I had one of these passed to me a while ago - it belonged to a friend of the family:
It's a Canon Pocketronic, one of the very very earliest battery-powered "pocket" calculators to hit the market. I think this one dates from about 1971 going by the date codes on the ICs. It didn't have a display, but printed output using a thermal printhead onto a cartridge of paper tape (the thing you can see plugged in at the top). The display "window" is just the front of the tape cartridge.
You could put it in a very big pocket. The very substantial shielding in the back of the case houses 13 NiCd cells in various form factors, chargeable by an external mains adaptor. These are dead, dead, dead (unsurprisingly), so I need to source replacements from somewhere. They're standard sizes, but given the probably-crude charging circuit in there I don't think they'll be straight-up replaceable with NiMH.

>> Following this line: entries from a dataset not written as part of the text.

-- ==== Sys2Proof/Proofs/EncodeFlow.lean ====
section
/-! ENCODE where the block takes every sample and the sink every symbol (42_host_encoder.md R101, R108, R109). Every turn of
the loop then goes forward, and what the ENCODE still needs of the files, the bytes to write and the reads to be answered, is
what the turn has used and what the state after it needs. So it ends with the whole text if the files have that much, and with
an error if not. -/

namespace Sys2Proof

open Sys2Proof.Machine

/-! ### What an ENCODE still needs -/

/-- The bytes that an ENCODE which stands at `pos` has still to write. -/
def bytesLeft (s : State) (pos : Nat) : Nat := (dataLines s.cfg (s.symbols.drop pos)).length + (postamble s.cfg).length

/-- The reads that it still asks for: one for each sample, one for the end of a chunk that is not full, and one for the end of
the stream. -/
def readsLeft (s : State) (pos : Nat) : Nat :=
  s.src.length + (if (s.symbols.drop pos).length % chunkSize = 0 then 1 else 2)

/-- The files have what it needs. -/
def FilesSuffice (s : State) (pos : Nat) : Prop := s.io.Takes (bytesLeft s pos) ∧ s.io.Answers (readsLeft s pos)

/-- The state in which it ends. -/
def Machine.State.encoded (s : State) (pos : Nat) : State :=
  { s with
    src := []
    snk := s.symbols
    oq := []
    text := s.text ++ dataLines s.cfg (s.symbols.drop pos) ++ postamble s.cfg
    enc := .idle
    io := (s.io.afterReads (readsLeft s pos)).afterWrite (bytesLeft s pos)
    hold := none }

/-- It ends in `done` if the files suffice, and with an error if not. -/
def EndsBy (suffice : Prop) (done : State) (r : Result) : Prop :=
  (suffice ∧ r = .next done) ∨ (¬ suffice ∧ ∃ t e, r = .next t ∧ t.enc = .idle ∧ t.ioErr = some e)

theorem EndsBy.of_cutOff {suffice : Prop} {done s : State} {bs : List Byte} {m : Nat} {r : Result} (hno : ¬ suffice)
    (hr : r = .next (s.cutOff bs m)) : EndsBy suffice done r :=
  .inr ⟨hno, _, .sinkUnwritable, hr, rfl, rfl⟩

theorem EndsBy.congr {p q : Prop} {d d' : State} {r : Result} (h : EndsBy p d r) (hpq : p ↔ q) (hd : d = d') :
    EndsBy q d' r := hpq.eq ▸ hd ▸ h

theorem FilesSuffice.answers_one {s : State} {pos : Nat} (h : FilesSuffice s pos) : s.io.Answers 1 := by
  refine h.2.mono ?_
  unfold readsLeft
  split <;> omega

/-- A turn that finds the source unreadable. -/
theorem EndsBy.of_unreadable {s done : State} {suffice : Prop} {r : Result} (hno : suffice → s.io.Answers 1)
    (hio : s.io.readable = some 0) (hr : r = .next (s.abortEncode .sourceUnreadable)) : EndsBy suffice done r :=
  .inr ⟨fun h => HostIo.answers_one.1 (hno h) hio, _, .sourceUnreadable, hr, rfl, rfl⟩

/-- Where the stream is written, one read and POSTAMBLE are left. -/
theorem left_of_nothingLeft {s : State} {pos : Nat} (hp : s.snk.length + s.oq.length ≤ pos) (hs : s.src = []) :
    readsLeft s pos = 1 ∧ bytesLeft s pos = (postamble s.cfg).length := by
  have hrest : s.symbols.drop pos = [] := List.drop_eq_nil_of_le (by rw [symbols_length, hs]; exact hp)
  simp [bytesLeft, readsLeft, hrest, hs]

/-- The last turn: nothing is left but POSTAMBLE. Symbols that wait in the queue are not of this stream (log entry 30). -/
theorem encodeLoop_nothingLeft {base pos : Nat} {s : State} (n : Nat) (he : s.enc = .filling base pos)
    (hp : s.snk.length + s.oq.length ≤ pos) (hs : s.src = []) :
    EndsBy (s.io.Takes (postamble s.cfg).length ∧ s.io.Answers 1)
      { s with
        text := s.text ++ postamble s.cfg
        enc := .idle
        io := (s.io.afterReads 1).afterWrite (postamble s.cfg).length
        hold := none }
      (encodeLoop (n + 1) s) := by
  have hnone : s.unwritten pos = [] := List.drop_eq_nil_of_le (by omega)
  have hshort : (s.unwritten pos).length < chunkSize := by rw [hnone]; decide
  have hawait : s.awaited pos = false := awaited_eq_false.2 (.inr hp)
  by_cases hio : s.io.readable = some 0
  · exact .of_unreadable And.right hio (encodeLoop_unreadable he hshort hawait hio)
  · rw [encodeLoop_nothing he hshort hawait hio hs, readNothing, hnone]
    by_cases hw : s.sourceRead.io.Takes (postamble s.sourceRead.cfg).length
    · exact .inl ⟨⟨hw, HostIo.answers_one.2 hio⟩, congrArg _ (finishEncode_fits hw)⟩
    · obtain ⟨m, hm, hlt⟩ := HostIo.not_takes.1 hw
      exact .of_cutOff (fun h => hw h.1) (congrArg _ (finishEncode_cutOff hm hlt))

The bad news is that it's not working. A poke around with a meter suggests things are mostly in order, but hitting a key only produces a very quiet "tick" rather than a loud click as the solenoid which drives the tape does its thing. Here's the solenoid and the main PCB:
... and for fans of old-school silicon, here's the three-chip(!) TI calculator chipset that does the work. LSI 1970 style, built on a 10um process. TMC1730,1731,1732.

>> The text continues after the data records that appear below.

/-- Whether an instruction's fields are ones its slot format allows; events are always well formed. -/
def wellFormed (i : Instr) : Bool :=
  match i with
  | .bundleIssue _ => true
  | .runSchedule _ => true
  | .runOverrun _ => true
  | .quietOverrun _ => true
  | .resultLanding _ _ _ => true
  | .mxOpStart _ _ => true
  | .mxOpCompletion _ _ => true
  | .dOperationStart _ _ => true
  | .copyCompletion _ _ => true
  | .strmVectorEntry _ _ => true
  | .ringShiftStart _ _ => true
  | .windowRowFetch _ _ => true
  | .scatterUpdate _ _ => true
  | .tokenJoinCompletion _ _ => true
  | .nameReserveRefill _ _ => true
  | .patchEngineOperation _ _ => true
  | .atomicUnitOperation _ _ => true
  | .launchDispatch _ => true
  | .dependenceTest _ _ => true
  | .codePageFill _ _ _ => true
  | .evictionSave _ _ => true
  | .evictionResume _ _ => true
  | .haltWaitEvent _ => true
  | .launchRetirement _ => true
  | .deferredAutoApply _ _ => true
  | .rollback _ => true
  | .faultResume _ _ _ => true
  | .faultResumeStepOver _ _ _ => true
  | .faultTerminate _ _ => true
  | .queueMissService _ _ => true
  | .intakeAcceptance _ _ => true
  | .nxtLanding _ _ => true
  | .stepBlockRefill _ _ => true
  | .sendQueueEntry _ _ => true
  | .flitArrival _ _ _ _ => true
  | .recvGrant _ _ => true
  | .linkReceiveTimeout _ _ => true
  | .remoteAccess _ _ => true
  | .remoteAccessAck _ _ => true
  | .revocationStorageFree _ _ => true
  | .migrationCopyDone _ _ => true
  | .pullLineFetch _ _ _ => true
  | .pullCompletion _ _ => true
  | .partialEstimatorSample _ => true
  | .batchMerge _ => true
  | .stopReceipt _ _ => true
  | .remainderMerge _ => true
  | .scrubRead _ => true
  | .powerEstimate _ _ _ => true
  | .powerGood _ => true
  | .firmwareRegisterWrite _ _ _ => true
  | .hostWrite _ _ => true
  | .hostRead _ _ => true
  | .hostAtomicAdd _ _ => true
  | .hostAtomicMax _ _ => true
  | .hostAtomicOr _ _ => true
  | .hostAtomicCas _ _ => true
  | .hostAtomicSwap _ _ => true
  | .hostAtomicLda _ _ => true
  | .hostAtomicStl _ _ => true
  | .add _ _ _ _ => true
  | .sub _ _ _ _ => true
  | .addi _ _ _ _ => true
  | .mul _ _ _ _ => true
  | .mulhi _ _ _ _ => true
  | .mulhu _ _ _ _ => true
  | .div _ _ _ _ => true
  | .divu _ _ _ _ => true
  | .rem _ _ _ _ => true
  | .remu _ _ _ _ => true
  | .and _ _ _ _ => true
  | .or _ _ _ _ => true
  | .xor _ _ _ _ => true
  | .andn _ _ _ _ => true
  | .shl _ _ _ _ => true
  | .shlImm _ _ _ _ => true
  | .shrl _ _ _ _ => true
  | .shrlImm _ _ _ _ => true
  | .shra _ _ _ _ => true
  | .shraImm _ _ _ _ => true
  | .min _ _ _ _ => true
  | .max _ _ _ _ => true
  | .minu _ _ _ _ => true
  | .maxu _ _ _ _ => true
  | .sethi _ _ _ _ => true
  | .cmp _ c _ _ _ => decide (c.toNat < 8)
  | .cmpi _ _ _ _ _ => true
  | .sel _ _ _ _ _ => true
  | .plog _ _ _ _ _ => true
  | .bitc _ _ _ _ => true
  | .fadd _ _ _ _ _ => true
  | .fsub _ _ _ _ _ => true
  | .fmul _ _ _ _ _ => true
  | .fma _ _ _ _ _ => true
  | .fdiv _ _ _ _ _ => true
  | .fsqrt _ _ _ _ => true
  | .fminmax _ _ _ _ _ _ => true
  | .fcmp _ _ _ _ _ _ => true
  | .fcvt _ kind _ _ => decide (kind.toNat < 12)
  | .gets _ _ _ => true
  | .sets _ _ _ => true
  | .sld _ _ _ _ => true
  | .sst _ _ _ _ => true
  | .vadd f => srcOk f.ty f && satOk f
  | .vsub f => srcOk f.ty f && satOk f
  | .vmul f => srcOk f.ty f && satOk f
  | .vfma f => tyF f && noMod f && srcOk f.ty f
  | .vfms f => tyF f && noMod f && srcOk f.ty f
  | .vmin f => noMod f && srcOk f.ty f
  | .vmax f => noMod f && srcOk f.ty f
  | .vabs f => (tyF f || tyI f) && satOk f && unary f
  | .vneg f => (tyF f || tyI f) && satOk f && unary f
  | .vabd f => srcOk f.ty f && satOk f
  | .vmulh f => (tyI f || tyU f) && noMod f && srcOk f.ty f
  | .vclamp f => noMod f && srcOk f.ty f
  | .vand f => noMod f && srcOk 6 f
  | .vor f => noMod f && srcOk 6 f
  | .vxor f => noMod f && srcOk 6 f
  | .vnot f => noMod f && unary f
  | .vshl f => (tyI f || tyU f) && noMod f && srcOk f.ty f
  | .vshr f => (tyI f || tyU f) && noMod f && srcOk f.ty f
  | .vcmp f => (f.ty == 0 || ((f.ty == 3 || f.ty == 6) && decide (f.md.toNat < 6))) && maskDst f && srcOk f.ty f
  | .vclass f => f.ty == 0 && noMod f && f.bs == 2 && decide (f.vb.toNat < 1024) && maskDst f
  | .vsel f => srcOk f.ty f
  | .klog f => f.mask == 0 && f.ty == 0 && f.bs == 0 && maskDst f && decide (f.va.toNat < 8) && decide (f.vb.toNat < 8) &&
    (decide (f.md.toNat < 4) || (f.md == 4 && f.vb == 0))
  | .kpop f => f.mask == 0 && f.ty == 0 && f.bs == 0 && f.vb == 0 && decide (f.va.toNat < 8) && scalarDst f && decide (f.md.toNat < 3)
  | .vcvt f => unary f && cvtPair f
  | .vsrnd f => f.ty == 0 && decide (f.md.toNat < 5) && srcOk 6 f
  | .vpack f => packForm f && srcOk (if f.ty == 1 || f.ty == 2 || (f.ty == 7 && f.md.extractLsb' 0 2 != 0) then 0 else 3) f
  | .vunpk f => f.bs == 2 && decide (f.vb.toNat < 4) && unpackForm f
  | .vexp2 f => tyF f && noMod f && unary f
  | .vlog2 f => tyF f && noMod f && unary f
  | .vrcp f => tyF f && noMod f && unary f
  | .vrsq f => tyF f && noMod f && unary f
  | .vsqrt f => tyF f && noMod f && unary f
  | .vscale f => tyF f && noMod f && srcOk 3 f
  | .vround f => tyF f && noMod f && unary f
  | .vcpsgn f => tyF f && decide (f.md.toNat < 3) && srcOk f.ty f
  | .vredsum f => noMod f && unary f && noZero f
  | .vredmax f => noMod f && unary f && noZero f
  | .vredmin f => noMod f && unary f && noZero f
  | .vmaxidx f => (f.ty == 0 || f.ty == 3 || f.ty == 6) && noMod f && noZero f && srcOk f.ty f
  | .vprefix f => noMod f && unary f
  | .vperm f => f.ty == 6 && noMod f && srcOk 6 f
  | .vxgrp f => f.ty == 6 && decide (f.md.toNat < 3) && f.bs != 0 && srcOk 6 f && (f.bs != 2 || decide (f.vb.toNat < 8))
  | .vbcast f => f.ty == 6 && noMod f && f.bs != 0 && srcOk 6 f && (f.bs != 2 || decide (f.vb.toNat < 16))
  | .vslide f => f.ty == 6 && decide (f.md.toNat < 3) && f.bs != 0 && srcOk 6 f
  | .viota f => f.ty == 3 && f.va == 0 && f.bs == 0 && f.vb == 0
  | .vmov f => f.va == 0 && noMod f && srcOk 6 f
  | .vext f => f.mask == 0 && noMod f && scalarDst f && f.bs != 0 && srcOk 6 f && indexOk f
  | .vins f => f.mask == 0 && noMod f && decide (f.va.toNat < 64) && f.bs != 0 && srcOk 6 f && indexOk f
  | .vmix f => f.ty == 6 && noMod f && srcOk 6 f
  | .vdot4 f => (f.ty == 1 || f.ty == 2 || f.ty == 4 || f.ty == 5 || f.ty == 7) && satOk f && srcOk f.ty f
  | .vmadi f => (tyI f || tyU f) && satOk f && srcOk f.ty f
  | .vbitc f => (tyI f || tyU f) && decide (f.md.toNat < 4) && unary f
  | .vfin f => tyF f && decide (f.md.toNat < 2) && unary f
  | .vlut f => (f.ty == 5 || f.ty == 7) && decide (f.md.toNat < 2) && f.bs == 0
  | .mma f => cellOk f && f.low == 0 && (!f.bs || decide (f.kb.toNat < 4))
  | .mmab f => cellOk f && !f.t && !f.bs && (decide (f.xb.toNat < 6) || f.xb == 8 || f.xb == 9)
  | .mzero f => decide (f.low.toNat < 4)
  | .mload f => plain f && f.mode == 0 && (if f.bs then f.xa == 0 && decide (f.xb.toNat < 11) else f.xb == 0 && f.low == 0)
  | .mdrain f => plain f && f.mode == 0 && (if f.bs then f.xa == 0 && decide (f.xb.toNat < 11) else f.xb == 0 && decide (f.low.toNat < 2))
  | .madd f => plain f && f.xb == 0 && !f.bs && f.low == 0 && (f.mode == 1 || f.mode == 2)
  | .mscl f => plain f && f.xb == 0 && !f.bs && f.low == 0 && f.mode == 0
  | .mtrn f => plain f && f.xb == 0 && !f.bs && f.low == 0 && f.mode == 0
  | .mstat f => plain f && f.xa == 0 && f.xb == 0 && !f.bs && f.m == 0 && f.n == 0 && f.mode == 0 && decide (f.low.toNat < 32)
  | .mscan f => decide (f.acc.toNat % 2 = 0) && f.cell == 0 && decide (f.kb.toNat < 128) && decide (f.mode.toNat < 2) && !f.bs
  | .mscanf f => decide (f.acc.toNat % 2 = 0) && f.cell == 0 && decide (f.kb.toNat < 128) && decide (f.mode.toNat < 2) && !f.bs
  | .mscanr f => decide (f.acc.toNat % 2 = 0) && f.cell == 0 && decide (f.kb.toNat < 128) && decide (f.mode.toNat < 2) && !f.bs
  | .cvInit f => cover f && f.acc == 0 && f.m == 0 && f.mode == 0 && decide (f.low.toNat < 3) && (f.low == 2 || f.xa == 0)
  | .cvProbe f => cover f && decide (f.mode.toNat < 2) && f.low == 0
  | .cvCommit f => cover f && f.acc == 0 && f.m == 0 && f.mode == 0 && f.low == 0
  | .cvRead f => cover f && f.xa == 0 && f.m == 0 && f.mode == 0 && decide ((f.kb.toNat + 1) % 4 = 0)
  | .sigFold f => f.xa == 0 && f.xb == 0 && plain f && f.mode == 0 && !f.bs && f.low == 0
  | .sigCheck f => f.xa == 0 && f.xb == 0 && plain f && f.mode == 0 && !f.bs && f.m == 0 && f.n == 0 && decide (f.low.toNat < 64)
  | .sigGet f => f.xa == 0 && f.xb == 0 && plain f && f.mode == 0 && !f.bs && f.m == 0 && f.n == 0 && decide (f.low.toNat < 64)
  | .mred f => plain f && f.xb == 0 && !f.bs && f.mode == 0 && decide (f.low.toNat < 8) && f.low.extractLsb' 0 2 != 3
  | .mgate f => plain f && f.xb == 0 && !f.bs && f.mode == 0 && decide (f.low.toNat < 2)
  | .mcopy f => plain f && f.xb == 0 && !f.bs && f.low == 0 && f.mode == 0
  | .cpy _ f => srcSpace f.ssp && dstSpace f.dsp && (f.ssp == 3 || f.sh == 0) && (f.ssp == 4 || f.dsp == 4 || f.peer == 0)
  | .strm _ f =>
    decide (1 ≤ f.ssp.toNat) && decide (f.ssp.toNat ≤ 4) && (f.ssp == 3 || f.sh == 0) && (f.ssp == 4 || f.peer == 0) &&
      f.xd == 0
  | .ring _ f => decide (2 ≤ popMask f.mask)
  | .wdef _ _ => true
  | .wadv _ f => if f.s then decide (f.n.toNat % 1024 = 0) else decide (f.n ≠ 0)
  | .wrel _ _ => true
  | .stow _ f => (decide (f.ssp.toNat ≤ 2) || f.ssp == 4) && (f.ssp == 4 || f.peer == 0) && patchOk f.p
  | .patchOpen _ f => f.kind || f.dfmt == 0
  | .patchSeal _ f => patchOk f.p && scopeOk f.scope
  | .patchApply _ f => patchOk f.p
  | .patchInvert _ f => patchOk f.p
  | .patchCommute _ f => patchOk f.p && patchOk f.q
  | .patchTransplant _ f => patchOk f.p
  | .patchSquash _ f => patchOk f.p && patchOk f.q
  | .patchDiscard _ f => patchOk f.p
  | .rayFork _ f => f.k != 0 && (!f.s || decide (f.h.toNat % 64 = 0))
  | .patchQuery _ f => patchOk f.p && patchOk f.q && f.status != 0xFF0
  | .scat _ f => f.ty == 0 || f.ty == 3 || f.ty == 6
  | .gath _ _ => true
  | .syncAdd _ f => syncOk f && f.n == 0
  | .syncMax _ f => syncOk f && f.n == 0
  | .syncOr _ f => syncOk f && f.n == 0
  | .syncCas _ f => syncOk f
  | .syncSwap _ f => syncOk f && f.n == 0
  | .syncLda _ f => syncOk f && f.v == 0 && f.n == 0
  | .syncStl _ f => syncOk f && f.n == 0 && f.d == 0 && !f.sgn
  | .qpush _ _ => true
  | .qpop _ _ => true
  | .send _ _ => true
  | .recv _ _ => true
  | .tjoin _ _ => true
  | .lnch _ _ => true
  | .btree shape _ _ _ _ _ _ _ _ => decide (shape.toNat < 6)
  | .jump _ _ => true
  | .call _ _ _ => true
  | .ret _ _ => true
  | .loop _ lvl _ s cnt => decide (lvl.toNat < 6) && (!s || decide (cnt.toNat % 2 ^ 18 = 0))
  | .leave _ lvl => decide (lvl.toNat < 6)
  | .imx _ => true
  | .nxt _ => true
  | .wait _ kind opd => waitOk kind.toNat opd.toNat
  | .fence _ scope kind => scopeOk scope && kind != 3
  | .vjoin _ => true
  | .bar _ scope _ mode => (scope == 1 || scope == 2) && mode != 3
  | .estAdd _ _ _ => true
  | .trap _ _ => true
  | .bkpt _ _ => true
  | .halt _ => true
  | .sclSetImm _ _ => true
  | .sclSetReg _ _ => true
  | .sclLdv _ => true
  | .bfmt _ scl fmt => decide (fmt.toNat ≤ 12) && (!scl || fmt == 3 || fmt == 4 || fmt == 5 || fmt == 8)
  | .shape _ _ _ => true
  | .xset _ _ => true
  | .xstepReg _ lvl _ => decide (lvl.toNat < 6)
  | .xstepImm _ lvl _ => decide (lvl.toNat < 6)
  | .cpat _ => true
  | .qbndImm _ => true
  | .qbndReg _ => true
  | .rmodeImm mode => decide (mode.toNat < 4)
  | .rmodeReg _ => true
  | .ssmCfgImm value => decide (value.toNat % 256 ≤ 128)
  | .ssmCfgReg _ => true
  | .sigSet _ _ => true
  | .tkclr _ => true
  | .coreCycle _ => true
  | .flitRetry => true
  | .pullBackgroundFetch => true
  | .thermalTrip => true
  | .thermalRecovery => true
  | .watchdogReset => true
  | .map => true
  | .unmap => true
  | .createq => true
  | .destroyq => true
  | .opench => true
  | .closech => true
  | .attest => true
  | .createp => true
  | .destroyp => true
  | .rmray => true
  | .migrate => true
  | .malformedMailboxRecord => true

I think the problem is not electrical but mechanical. The drive circuitry is producing nice neat 50ms pulses at 18V, but the thing only clicks:
The best I can figure out is that the solenoid is jammed as the bearings on the wheel that drives the tape are pretty much seized - there's a chunk of disintegrated foam padding in there which hasn't helped at all. The rubber drive surface has also hardened and stuck itself to the wheel. I'm not a mechanical type so don't feel happy taking it to bits because of the risk I'll never get it back together again, so I guess I'll seek out someone who can if getting hold of some penetrating oil doesn't free things up. I'd love to bring this back back to life, so definitely not ready to give up yet. In the meantime, here's one last picture of the underside of the main PCB - classic late-1960s single sided PCB layout design!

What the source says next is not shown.